After being the 7,148,170th viewer of this trailer, I knew I was going to laugh sooo hard that I brought my entire gang of amorous laughers (that will be my brothers and sister-in-law who are not ashamed to laugh out loud) and chose a relatively new mall (the new Eastwood mall) so that we could laugh to our heart’s content.
I was so afraid that my “Power Plant movie experience” was going to have a sequel because I was discriminated by the elitist moviegoers in Rockwell for laughing so loud. You see, it’s very difficult to live in the Philippines when you don’t go with the norm. You will be looked down and be ostracized.
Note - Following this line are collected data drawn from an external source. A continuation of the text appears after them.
-- ==== Sys2Proof/Machine/Bits.lean ====
section
/-! DEFINITION. Machine/Bits.lean: bit fields of a word, sign extension, and reading and writing a sparse memory. -/

namespace Sys2Proof.Machine

/-- Bits hi:lo of a word, as a number. -/
def bitsOf (w : Word) (hi lo : Nat) : Nat := (w.toNat >>> lo) % 2 ^ (hi + 1 - lo)

/-- One bit of a word. -/
def bitOf (w : Word) (i : Nat) : Bool := w.toNat.testBit i

/-- The mask with ones in bits hi:lo. -/
def maskOf (hi lo : Nat) : Word := BitVec.ofNat 32 ((2 ^ (hi + 1 - lo) - 1) <<< lo)

/-- `w` with bits hi:lo replaced by the low bits of `v`. -/
def setBitsOf (w : Word) (hi lo v : Nat) : Word :=
  (w &&& ~~~ maskOf hi lo) ||| BitVec.ofNat 32 ((v % 2 ^ (hi + 1 - lo)) <<< lo)

/-- A Bool as a bit. -/
def b2n (b : Bool) : Nat := if b then 1 else 0

/-- The word of a Bool. -/
def b2w (b : Bool) : Word := if b then 1#32 else 0#32

/-- A number of `n` bits read as two's complement. -/
def sextNat (n v : Nat) : Int :=
  if v % 2 ^ n < 2 ^ (n - 1) then (v % 2 ^ n : Nat) else ((v % 2 ^ n : Nat) : Int) - (2 ^ n : Nat)

/-- A word from an integer, modulo 2^32. -/
def wordOfInt (i : Int) : Word := BitVec.ofInt 32 i

/-- Clamp of a natural number to at most `hi`. -/
def satNat (hi v : Nat) : Nat := if v ≤ hi then v else hi

/-- Clamp of an integer to [lo, hi]. -/
def clampInt (lo hi v : Int) : Int := if v < lo then lo else if hi < v then hi else v

/-- What a sparse memory holds at a key, `d` where the key is not listed. -/
def spGet (d : Word) : Sparse → Nat → Word
  | [], _ => d
  | (a, w) :: r, k => if k = a then w else spGet d r k

/-- Write of one key; `d` is what the key reads as when it is not listed, so that writing `d` removes the entry. -/
def spSet (d : Word) : Sparse → Nat → Word → Sparse
  | [], k, w => if w = d then [] else [(k, w)]
  | (a, x) :: r, k, w =>
    if k = a then (if w = d then r else (a, w) :: r)
    else if k < a then (if w = d then (a, x) :: r else (k, w) :: (a, x) :: r)
    else (a, x) :: spSet d r k w

/-- Every listed key is above `k`, and none is listed with its default. -/
def spWfFrom (d : Nat → Word) : Nat → Sparse → Bool
  | _, [] => true
  | k, (a, x) :: r => decide (k ≤ a) && decide (x ≠ d a) && spWfFrom d (a + 1) r

/-- The canonical form of a sparse memory: keys strictly rising, no entry equal to its default. -/
def spWf (d : Nat → Word) (m : Sparse) : Bool := spWfFrom d 0 m

/-- The integer square root, bit by bit from bit `n` down: the largest r with r² ≤ v, for v below 4^(n+1). -/
def isqrtAux (v : Nat) : Nat → Nat → Nat
  | 0, r => if (r + 1) * (r + 1) ≤ v then r + 1 else r
  | n + 1, r =>
    isqrtAux v n (if (r + 2 ^ (n + 1)) * (r + 2 ^ (n + 1)) ≤ v then r + 2 ^ (n + 1) else r)

/-- The integer square root. -/
def isqrt (v : Nat) : Nat := isqrtAux v (v.log2 / 2 + 1) 0

/-- Population count of the low `n` bits. -/
def popCount (v : Nat) : Nat → Nat
  | 0 => 0
  | n + 1 => b2n (v.testBit n) + popCount v n

/-- The index of the lowest set bit among the low `n` bits, searched from bit `i`. -/
def lowBit (v : Nat) : Nat → Nat → Option Nat
  | 0, _ => none
  | n + 1, i => if v.testBit i then some i else lowBit v n (i + 1)

/-- The numbers 0 to n − 1 as elements of Fin n, for a walk over a fixed array. -/
def allFin (n : Nat) : List (Fin n) := List.finRange n

end Sys2Proof.Machine
end

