-- ==== Sys2Proof/Machine/Checks.lean ====
section
/-! DEFINITION. Machine/Checks.lean: bytes of words and the cyclic redundancy checks of the store (R389, R546, R551, R556). -/

namespace Sys2Proof.Machine

/-- The four bytes of a word, least significant first. -/
def bytesLE (w : Word) : List Nat := [bitsOf w 7 0, bitsOf w 15 8, bitsOf w 23 16, bitsOf w 31 24]
/-- The bytes of words, little-endian, in order. -/
def bytesOf (l : List Word) : List Nat := l.flatMap bytesLE

/-- Words from bytes, little-endian; a last part word is filled with zeros. -/
def wordsLE : Nat → List Nat → List Word
  | 0, _ => []
  | _ + 1, [] => []
  | n + 1, l => BitVec.ofNat 32 (l.getD 0 0 + l.getD 1 0 * 2 ^ 8 + l.getD 2 0 * 2 ^ 16 + l.getD 3 0 * 2 ^ 24) :: wordsLE n (l.drop 4)

/-- Bytes as a big-endian number. -/
def natBE (l : List Nat) : Nat := l.foldl (fun a b => a * 256 + b) 0

/-- Eight steps of a reflected CRC register. -/
def crcSteps (poly : Nat) : Nat → Nat → Nat
  | 0, r => r
  | n + 1, r => crcSteps poly n (if r % 2 = 1 then (r / 2) ^^^ poly else r / 2)

/-- CRC-32 of IEEE 802.3. -/
def crc32 (l : List Nat) : Word :=
  BitVec.ofNat 32 ((l.foldl (fun r b => crcSteps 0xEDB88320 8 (r ^^^ b)) 0xFFFFFFFF) ^^^ 0xFFFFFFFF)

/-- Eight steps of the CRC-16 register with polynomial x^16 + x^12 + x^5 + 1, most significant bit first. -/
def crc16Steps : Nat → Nat → Nat
  | 0, r => r
  | n + 1, r => crc16Steps n (if r.testBit 15 then ((r * 2) % 65536) ^^^ 0x1021 else r * 2 % 65536)

/-- The bytes of words, bits 31:24 first, in order. -/
def bytesHi (l : List Word) : List Nat := l.flatMap fun w => (bytesLE w).reverse
/-- CRC-16 with initial value 0xFFFF (R546). -/
def crc16 (l : List Nat) : Nat := l.foldl (fun r b => crc16Steps 8 (r ^^^ (b * 256))) 0xFFFF

end Sys2Proof.Machine
end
In short, if you don’t go with the norm, you will be a victim of discrimination.
You have to follow certain rules like: In an elitist atmosphere, BAWAL ANG MALAKAS TUMAWA. HINDI KA SOSYAL KUNG MALAKAS KA TUMAWA. MAY MASAMANG MANGYAYARI SA IYO KUNG MALAKAS KANG TUMAWA.
Matthew Estabillo, a “YS” writer for Philippine Star would agree with me because he wrote a similar experience while watching the same film I watched two weeks ago in Power Plant mall.
Two weeks ago, I watched a very funny flick Hangover in the said mall’s cinema. It was very appalling because the movie was full of people watching yet I was the only one laughing so hard. The movie contained so may punchlines, I was laughing almost every five seconds.
Komedyante ako, e, masaya akong tao. Mababaw ang kaligayahan ko. The bad thing was that when the lights opened, everyone was looking at me like I was some kind of freak who was bothering their “serious viewing” of the film.
I looked back at everyone and said, “What? It’s a comedy. You’re supposed to laugh!”
What was worse was the Caucasian guy behind me kicked my chair three times every time I would laugh so hard. This pissed me off. To kick me once could be an accident. Caucasian men do have long legs, he was probably stretching. The second time was a harder kick but I thought, maybe he was just irritated with my loud laugh. But on the third time, he made me get up from my seat, turn to him, and point directly at his face.
I said: “Please stop kicking my chair. You did it thrice already. I’m warning you!”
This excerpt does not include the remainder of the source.